Below, the model makes predictions on the testing data. These predictions are then plotted on top of the entire dataset, with the omission of players that played more than 60 hours to clearly illustrate the relationship between the testing data and hours played. 

In [62]:
players_preds = X_test.assign(predictions = knn.predict(X_test))


knn_plot = alt.Chart(players_preds).mark_line(color="black").encode(
    x="age",
    y="predictions", 
)

knn_plot

age_time_clean = alt.Chart(players_wrangled[players_wrangled["played_hours"]<60]).mark_circle(opacity = 0.7).encode(
    x = alt.X("age").title("The age of the player (years)"),
    y = alt.Y("played_hours").title("Hours spent playing Minecraft(hours)"),
)

big_viz = alt.layer(age_time_clean, knn_plot)
big_viz


Figure 5. Predictions of the model on the testing data plotted as a black line over the initial dataset. Observations with play time exceeding 60 hours were omitted from the plot as so to better visualize the relationship proposed by the model.

## Discussion ##

In summary, we found that by modeling KNN regression with 29 neighbours we were able to predict our data the best. The root mean squared error for k = 29 is 27.58. That means given a piece of test observation with the players experience, gender, and age, we can predict the total played hours with an error of 27.58 hours. One issue with RMSE is that it's harder to understand what that value implies a good model or bad model in terms of prediction. The only thing we know for certain is that when k = 29, we have the best model relative to all the other models we tested. Notably, the RMSE of the model is actually greater than the range of predicted play times from the model, but the implications of this are hard to conclude.

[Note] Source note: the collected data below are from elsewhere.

-- ==== Sys2Proof/Machine/MurmurHash3.lean ====
section
/-! DEFINITION. The five MurmurHash3 commands (spec/42_mh3.md section 3). -/

namespace Sys2Proof.Machine

/-- `absorb3(b)`: one key byte into the stream (R132). -/
def State.absorb3 (s : State) (b : Byte) : State := s.absorb mh3Block b

/-- Absorbs the key bytes in order (R135, R136). -/
def State.absorb3All (s : State) (bytes : List Byte) : State := bytes.foldl State.absorb3 s

/-- The hash H3FINAL gives: tail handler, length fold, finalizer (R137). -/
def State.hash3Value (s : State) : Word :=
  let h := if s.tailcnt ≠ 0#2 then s.h ^^^ mh3MixK (s.tail.setWidth 32) else s.h
  fmix32 (h ^^^ s.count)

/-- H3INIT_S: opens a message of the string shape; the seed mixer is `H <- SEED` (R133, R126). -/
def execH3initS (s : State) : Host.Outcome State Fault Refusal := .next (s.openSeeded .h3s s.seed 0#32)

/-- H3INIT_A: opens a message of the int32-array shape (R134). -/
def execH3initA (s : State) : Host.Outcome State Fault Refusal := .next (s.openSeeded .h3a s.seed 0#32)

/-- H3PUT16: one code unit through the Byte Encoder into the stream (R135). -/
def execH3put16 (unit : CodeUnit) (s : State) : Host.Outcome State Fault Refusal :=
  .next (s.inMessage (· == .h3s) fun s => s.absorb3All (enc16 unit))

/-- H3PUT32: one 32-bit integer through the Byte Encoder into the stream (R136). -/
def execH3put32 (value : Word) (s : State) : Host.Outcome State Fault Refusal :=
  .next (s.inMessage (· == .h3a) fun s => s.absorb3All (enc32 value))

/-- H3FINAL: gives the result of a message of either MurmurHash3 shape (R137). -/
def execH3final (s : State) : Host.Outcome State Fault Refusal :=
  .next (s.inMessage (fun m => m == .h3s || m == .h3a) fun s => s.closeWith s.hash3Value)

end Sys2Proof.Machine
end

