/-- R137 whole; the second clause is its remark that the test of TAILCNT does not change the result. -/
def Obligations.H3FinalGivesTheResult : Prop :=
  (∀ s : State, s.mode = .h3s ∨ s.mode = .h3a →
      let h := fmix32 ((if s.tailcnt ≠ 0#2 then s.h ^^^ mh3MixK (s.tail.setWidth 32) else s.h) ^^^ s.count)
      exec .h3final s = .next { s with
        h := h, result := h, tail := 0#24, tailcnt := 0#2, mode := .idle, done := true })
    ∧ (∀ s : State, s.Inv → s.tailcnt = 0#2 → s.h ^^^ mh3MixK (s.tail.setWidth 32) = s.h)
    ∧ (∀ s : State, s.mode = .idle → exec .h3final s = .next (s.fail .noMessage))
    ∧ (∀ s : State, s.mode = .h2 → exec .h3final s = .next (s.fail .shapeMismatch))
    ∧ ∀ (w : CommandWord) (s : State), w.extractLsb' 56 8 = 0x14#8 →
        takeCommand w s = if w = 0x1400000000000000#64 then exec .h3final s else .next (s.fail .reservedBits)

/-- R161 whole, with `absorb2` as R159 states it. -/
def Obligations.H2PutAbsorbsTheLowByte : Prop :=
  (∀ (c : CodeUnit) (s : State), s.mode = .h2 → s.count ≠ s.declen →
      exec (.h2put c) s = .next (s.absorb2 (c.extractLsb' 0 8)))
    ∧ (∀ (c : CodeUnit) (s : State), s.mode = .h2 → s.count = s.declen →
        exec (.h2put c) s = .next (s.fail .lengthOverrun))
    ∧ (∀ (c : CodeUnit) (s : State), s.Inv → s.mode = .h2 → s.declen = 0#32 →
        exec (.h2put c) s = .next (s.fail .lengthOverrun))
    ∧ (∀ (c : CodeUnit) (s : State), s.mode = .idle → exec (.h2put c) s = .next (s.fail .noMessage))
    ∧ (∀ (c : CodeUnit) (s : State), s.mode = .h3s ∨ s.mode = .h3a →
        exec (.h2put c) s = .next (s.fail .shapeMismatch))
    ∧ ∀ (w : CommandWord) (s : State), w.extractLsb' 56 8 = 0x21#8 →
        takeCommand w s =
          if w.extractLsb' 32 24 = 0#24 ∧ w.extractLsb' 16 16 = 0#16 then exec (.h2put (w.extractLsb' 0 16)) s
          else .next (s.fail .reservedBits)

/-- R162 whole. -/
def Obligations.H2FinalGivesTheResult : Prop :=
  (∀ s : State, s.mode = .h2 → s.count = s.declen →
      let h := mh2Fmix (if s.tailcnt ≠ 0#2 then mul32 (s.h ^^^ s.tail.setWidth 32) 0x5bd1e995#32 else s.h)
      exec .h2final s = .next { s with
        h := h, result := h, tail := 0#24, tailcnt := 0#2, mode := .idle, done := true })
    ∧ (∀ s : State, s.mode = .h2 → s.count ≠ s.declen → exec .h2final s = .next (s.fail .lengthUnderrun))
    ∧ (∀ s : State, s.Inv → s.mode = .h2 → s.count ≠ s.declen → s.count.toNat < s.declen.toNat)
    ∧ (∀ s : State, s.Inv → s.mode = .h2 → (s.tailcnt = 0#2 ↔ s.count.toNat % 4 = 0))
    ∧ (∀ s : State,
        s.tail.setWidth 32 = le32 (s.tail.extractLsb' 0 8) (s.tail.extractLsb' 8 8) (s.tail.extractLsb' 16 8) 0#8)
    ∧ (∀ s : State, s.mode = .idle → exec .h2final s = .next (s.fail .noMessage))
    ∧ (∀ s : State, s.mode = .h3s ∨ s.mode = .h3a → exec .h2final s = .next (s.fail .shapeMismatch))
    ∧ ∀ (w : CommandWord) (s : State), w.extractLsb' 56 8 = 0x22#8 →
        takeCommand w s = if w = 0x2200000000000000#64 then exec .h2final s else .next (s.fail .reservedBits)

/-- R132 and R159 whole: absorbing a byte, for both families, in every state. -/
def Obligations.AbsorbFillsTheTailThenMixes : Prop :=
  ∀ (s : State) (b : Byte),
    (s.tailcnt.toNat < 3 →
        s.absorb3 b = { s with
          count := s.count + 1#32, tailcnt := s.tailcnt + 1#2, tail := (s.absorb3 b).tail }
        ∧ s.absorb2 b = { s with
          count := s.count + 1#32, tailcnt := s.tailcnt + 1#2, tail := (s.absorb3 b).tail }
        ∧ ∀ i, i < 24 → (s.absorb3 b).tail.getLsbD i =
            if 8 * s.tailcnt.toNat ≤ i ∧ i < 8 * s.tailcnt.toNat + 8 then b.getLsbD (i - 8 * s.tailcnt.toNat)
            else s.tail.getLsbD i)
      ∧ (s.tailcnt.toNat = 3 →
        let k := le32 (s.tail.extractLsb' 0 8) (s.tail.extractLsb' 8 8) (s.tail.extractLsb' 16 8) b
        s.absorb3 b = { s with count := s.count + 1#32, h := mh3Block s.h k, tail := 0#24, tailcnt := 0#2 }
        ∧ s.absorb2 b = { s with count := s.count + 1#32, h := mh2Block s.h k, tail := 0#24, tailcnt := 0#2 })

We chose KNN regression because we assumed most data correlation would be in clumps making KNN regression a great predictor. The group made an educated assumption that most likely age and experience would be gathered in clusters which KNN would do a better prediction than a basic linear regression. With regards to age specifically, there is no clear linear relationship between age and hours played, making linear regression a poor choice when age is part of the testing data. Additionally, KMeans clustering and KNN classification aren't good choices as we are looking for an output of a quantitative variable (hours played), and not a category. 

Based on our initial visualization of the data, it was clear to us that a lot of the "whales" contributing large hours of play time were in their late teens, and this was also concluded by our model, which suggested that the age that would contribute the most play time was around 19 years. 

With this model, there is a possiblility we can use it to predict future data that's been colleted by the PlaiCraft team. However, due to optimization bias, it is possible our model doesn't work as well with newer data even with cross validation confirming a better error value.

Due to the constraint of time, we can't try other possible models to predict the data. There are many other ways of transforming the data that will make linear regression a possible better choice than KNN regression. One example is trying linear regression with different regularizations, or use non-linear regression. However, these are beyond the scope of the course and were not used in the project. Another future question is how can more variables affect this data? Can we use player inputs, voice, or progression speed to get a better prediction of total played hours?



## Conclusion ##

Overall, based on our findings, "Amateur" and "Regular" players and 19 year olds contributed the most play time to the study. Additionally, 10-13 year olds and 17-21 year olds contributed large amounts of play time as well. This makes middle schools and college campuses excellent targets for recruitment efforts. However, the KNN Regression model may not have been the best choice for this analysis, and different methods could serve to elucidate the relationship between play time and the rest of the variables in the dataset.